/-- Write to DATA (R175): operand store or va. -/
def State.henData (s : State) (d : Nat) (q : HenJob) (off : Nat) (bs : List Byte) : State × HenEnd :=
  let k := henD q.desc
  if k.dataOs then (s.modTile d ((s.cd d).map.phys q.ltile) fun t => t.osWrite (k.data + off) bs, .more)
  else s.vaWrite d (((s.cd d).tr.slotOf q.ctx).getD 16) q.ctx (k.data + off) bs

/-- The bytes a request's read returns: device memory, or the reply of a peer or a remote device; a board peer's slot that the job has
claimed since holds what it wrote there (R181). -/
def State.henRead (s : State) (q : HenJob) (r : HenReq) : Except Err (List Byte) :=
  if r.target < 2 then s.devReadN r.addr r.len else .ok (padTo r.len (Tab.get r.data q.claims r.addr))

/-- Carry out one request whose reply has come (R176 to R182). -/
def State.henCommit (s : State) (d : Nat) (q : HenJob) (h : HenThread) (r : HenReq) : State × HenEnd × HenThread × Nat :=
  let k := henD q.desc
  let slot := ((s.cd d).tr.slotOf q.ctx).getD 16
  match k.kind with
  | 0 =>
    match s.henRead q r with
    | .error e => (s, .fail e, h, 0)
    | .ok bs => let w := s.henData d q (r.item * k.rowBytes + r.off) bs; (w.1, w.2, h, 0)
  | 1 =>
    let src : State × HenEnd × List Byte :=
      if k.dataOs then (s, .more, Mem.readN (s.jobTile d q).os (k.data + r.item * k.rowBytes + r.off) r.len)
      else s.vaRead d slot (k.data + r.item * k.rowBytes + r.off) r.len
    if src.2.1 ≠ .more then (src.1, src.2.1, h, 0)
    else if r.target < 2 then
      match src.1.devWrite r.addr src.2.2 with
      | .error e => (src.1, .fail e, h, 0)
      | .ok s => (s, .more, h, 0)
    else (src.1, .more, h, 0)
  | 2 =>
    let operand := Mem.readLe (s.jobTile d q).os (k.aux + 16 * r.item) 16
    let done : Except Err (State × Nat × Nat) :=
      if r.target < 2 then s.devAtomic q.ieee r.addr k.aop operand
      else .ok (s, leNat (padTo r.len r.data), (aopApply q.ieee k.aop (leNat (padTo r.len r.data)) operand).2)
    match done with
    | .error e => (s, .fail e, h, 0)
    | .ok (s, old, fl) =>
      if k.ret then let w := s.henData d q (8 * r.item) (leBytes 8 old); (w.1, w.2, h, fl) else (s, .more, h, fl)
  | 3 =>
    match s.henRead q r with
    | .error e => (s, .fail e, h, 0)
    | .ok bs =>
      let row := 4 * r.item * (k.rowBytes + 1)
      if !h.boundsKnown then
        if r.off = 0 then (s, .more, { h with lo := leNat bs, pos := 1 }, 0)
        else
          let deg := (leNat bs + 2 ^ 64 - h.lo) % 2 ^ 64
          let n := min deg k.rowBytes
          let w := s.henData d q row (leBytes 4 n)
          let w2 := if w.2 = .more then
              w.1.henData d q (row + 4 + 4 * n) ((List.range (k.rowBytes - n)).flatMap fun _ => leBytes 4 0xFFFFFFFF) else w
          (w2.1, w2.2, { h with deg := deg, boundsKnown := true, pos := 0 }, 0)
      else let w := s.henData d q (row + 4 + 4 * r.off) bs; (w.1, w.2, h, 0)
  | 4 =>
    match s.henRead q r with
    | .error e => (s, .fail e, h, 0)
    | .ok bs =>
      let key := s.henIdx d q r.item
      let found := leNat (bs.take 8) = key
      let miss := leNat (bs.take 8) = emptyKey ∨ h.pos + 1 = 2 ^ hLog q.hash
      if found ∨ miss then
        let w := s.henData d q (8 * r.item) (if found then bs.drop 8 else leBytes 8 (hMiss q.hash))
        if w.2 ≠ .more then (w.1, w.2, h, 0)
        else
          let f := w.1.henFound d slot q.ctx q.hash r.item (decide found)
          (f.1, f.2, h, 0)
      else (s, .more, { h with pos := h.pos + 1 }, 0)
  | _ =>
    match s.henRead q r with
    | .error e => (s, .fail e, h, 0)
    | .ok bs =>
      let key := s.henIdx d q r.item
      if leNat (bs.take 8) = key then (s, .item, h, 0)
      else if leNat (bs.take 8) = emptyKey then
        let v := s.vaRead d slot (hAux q.hash + 8 * r.item) 8
        if v.2.1 ≠ .more then (v.1, v.2.1, h, 0)
        else if 2 ≤ r.target then
          ((v.1.peerSend d (r.addr / 2 ^ 41 - 1) (r.addr % 2 ^ 41) 0x21 (s.cx q.ctx).scheduled q.ctx (2 ^ 30) 16 0
            (leBytes 8 key ++ v.2.2)).modJob d h.slot fun q => { q with claims := Tab.set [] q.claims r.addr (leBytes 8 key ++ v.2.2) },
            .item, { h with deg := 1 }, 0)
        else
          let w := v.1.devWriteN r.addr (leBytes 8 key ++ v.2.2)
          if w.2 ≠ Err.ok then (w.1, .fail w.2, h, 0) else (w.1, .item, { h with deg := 1 }, 0)
      else if h.pos + 1 = 2 ^ hLog q.hash then (s, .full, h, 0)
      else (s, .more, { h with pos := h.pos + 1 }, 0)

/-- Items committed above COMMIT_LOW move it up. -/
def HenJob.advance : Nat → HenJob → HenJob
  | 0, q => q
  | n + 1, q =>
    if Tab.get false q.committed q.commitLow then
      HenJob.advance n { q with commitLow := q.commitLow + 1, committed := Tab.del q.committed q.commitLow }
    else q

/-- What an item adds to the count (R176): 1, the entries written, 1 for a key found or added. -/
def itemCount (k : HenD) (h : HenThread) (found : Bool) : Nat :=
  if k.kind = 3 then min h.deg k.rowBytes else if k.kind < 3 then 1 else if found then 1 else 0

/-- An item of a thread is complete: the thread takes its next item (R172). -/
def State.henItemDone (s : State) (d t : Nat) (found : Bool) : State :=
  let h := s.thr d t
  let k := henD (s.job d h.slot).desc
  let s := s.modJob d h.slot fun q =>
    HenJob.advance (q.committed.length + 1)
      { q with committed := Tab.set false q.committed h.item true, count := q.count + itemCount k h found }
  s.modThr d t fun h => { h with item := h.item + k.threads, pos := 0, lo := 0, deg := 0, boundsKnown := false }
○ ○ ○ ○ ○ ○ ○
→ **What to work on**
Exactly as given, please retype all the entries.

→ **Task solution**
/-- Write to DATA (R175): operand store or va. -/
def State.henData (s : State) (d : Nat) (q : HenJob) (off : Nat) (bs : List Byte) : State × HenEnd :=
  let k := henD q.desc
  if k.dataOs then (s.modTile d ((s.cd d).map.phys q.ltile) fun t => t.osWrite (k.data + off) bs, .more)
  else s.vaWrite d (((s.cd d).tr.slotOf q.ctx).getD 16) q.ctx (k.data + off) bs

/-- The bytes a request's read returns: device memory, or the reply of a peer or a remote device; a board peer's slot that the job has
claimed since holds what it wrote there (R181). -/
def State.henRead (s : State) (q : HenJob) (r : HenReq) : Except Err (List Byte) :=
  if r.target < 2 then s.devReadN r.addr r.len else .ok (padTo r.len (Tab.get r.data q.claims r.addr))

/-- Carry out one request whose reply has come (R176 to R182). -/
def State.henCommit (s : State) (d : Nat) (q : HenJob) (h : HenThread) (r : HenReq) : State × HenEnd × HenThread × Nat :=
  let k := henD q.desc
  let slot := ((s.cd d).tr.slotOf q.ctx).getD 16
  match k.kind with
  | 0 =>
    match s.henRead q r with
    | .error e => (s, .fail e, h, 0)
    | .ok bs => let w := s.henData d q (r.item * k.rowBytes + r.off) bs; (w.1, w.2, h, 0)
  | 1 =>
    let src : State × HenEnd × List Byte :=
      if k.dataOs then (s, .more, Mem.readN (s.jobTile d q).os (k.data + r.item * k.rowBytes + r.off) r.len)
      else s.vaRead d slot (k.data + r.item * k.rowBytes + r.off) r.len
    if src.2.1 ≠ .more then (src.1, src.2.1, h, 0)
    else if r.target < 2 then
      match src.1.devWrite r.addr src.2.2 with
      | .error e => (src.1, .fail e, h, 0)
      | .ok s => (s, .more, h, 0)
    else (src.1, .more, h, 0)
  | 2 =>
    let operand := Mem.readLe (s.jobTile d q).os (k.aux + 16 * r.item) 16
    let done : Except Err (State × Nat × Nat) :=
      if r.target < 2 then s.devAtomic q.ieee r.addr k.aop operand
      else .ok (s, leNat (padTo r.len r.data), (aopApply q.ieee k.aop (leNat (padTo r.len r.data)) operand).2)
    match done with
    | .error e => (s, .fail e, h, 0)
    | .ok (s, old, fl) =>
      if k.ret then let w := s.henData d q (8 * r.item) (leBytes 8 old); (w.1, w.2, h, fl) else (s, .more, h, fl)
  | 3 =>
    match s.henRead q r with
    | .error e => (s, .fail e, h, 0)
    | .ok bs =>
      let row := 4 * r.item * (k.rowBytes + 1)
      if !h.boundsKnown then
        if r.off = 0 then (s, .more, { h with lo := leNat bs, pos := 1 }, 0)
        else
          let deg := (leNat bs + 2 ^ 64 - h.lo) % 2 ^ 64
          let n := min deg k.rowBytes
          let w := s.henData d q row (leBytes 4 n)
          let w2 := if w.2 = .more then
              w.1.henData d q (row + 4 + 4 * n) ((List.range (k.rowBytes - n)).flatMap fun _ => leBytes 4 0xFFFFFFFF) else w
          (w2.1, w2.2, { h with deg := deg, boundsKnown := true, pos := 0 }, 0)
      else let w := s.henData d q (row + 4 + 4 * r.off) bs; (w.1, w.2, h, 0)
  | 4 =>
    match s.henRead q r with
    | .error e => (s, .fail e, h, 0)
    | .ok bs =>
      let key := s.henIdx d q r.item
      let found := leNat (bs.take 8) = key
      let miss := leNat (bs.take 8) = emptyKey ∨ h.pos + 1 = 2 ^ hLog q.hash
      if found ∨ miss then
        let w := s.henData d q (8 * r.item) (if found then bs.drop 8 else leBytes 8 (hMiss q.hash))
        if w.2 ≠ .more then (w.1, w.2, h, 0)
        else
          let f := w.1.henFound d slot q.ctx q.hash r.item (decide found)
          (f.1, f.2, h, 0)
      else (s, .more, { h with pos := h.pos + 1 }, 0)
  | _ =>
    match s.henRead q r with
    | .error e => (s, .fail e, h, 0)
    | .ok bs =>
      let key := s.henIdx d q r.item
      if leNat (bs.take 8) = key then (s, .item, h, 0)
      else if leNat (bs.take 8) = emptyKey then
        let v := s.vaRead d slot (hAux q.hash + 8 * r.item) 8
        if v.2.1 ≠ .more then (v.1, v.2.1, h, 0)
        else if 2 ≤ r.target then
          ((v.1.peerSend d (r.addr / 2 ^ 41 - 1) (r.addr % 2 ^ 41) 0x21 (s.cx q.ctx).scheduled q.ctx (2 ^ 30) 16 0
            (leBytes 8 key ++ v.2.2)).modJob d h.slot fun q => { q with claims := Tab.set [] q.claims r.addr (leBytes 8 key ++ v.2.2) },
            .item, { h with deg := 1 }, 0)
        else
          let w := v.1.devWriteN r.addr (leBytes 8 key ++ v.2.2)
          if w.2 ≠ Err.ok then (w.1, .fail w.2, h, 0) else (w.1, .item, { h with deg := 1 }, 0)
      else if h.pos + 1 = 2 ^ hLog q.hash then (s, .full, h, 0)
      else (s, .more, { h with pos := h.pos + 1 }, 0)

/-- Items committed above COMMIT_LOW move it up. -/
def HenJob.advance : Nat → HenJob → HenJob
  | 0, q => q
  | n + 1, q =>
    if Tab.get false q.committed q.commitLow then
      HenJob.advance n { q with commitLow := q.commitLow + 1, committed := Tab.del q.committed q.commitLow }
    else q

/-- What an item adds to the count (R176): 1, the entries written, 1 for a key found or added. -/
def itemCount (k : HenD) (h : HenThread) (found : Bool) : Nat :=
  if k.kind = 3 then min h.deg k.rowBytes else if k.kind < 3 then 1 else if found then 1 else 0

/-- An item of a thread is complete: the thread takes its next item (R172). -/
def State.henItemDone (s : State) (d t : Nat) (found : Bool) : State :=
  let h := s.thr d t
  let k := henD (s.job d h.slot).desc
  let s := s.modJob d h.slot fun q =>
    HenJob.advance (q.committed.length + 1)
      { q with committed := Tab.set false q.committed h.item true, count := q.count + itemCount k h found }
  s.modThr d t fun h => { h with item := h.item + k.threads, pos := 0, lo := 0, deg := 0, boundsKnown := false }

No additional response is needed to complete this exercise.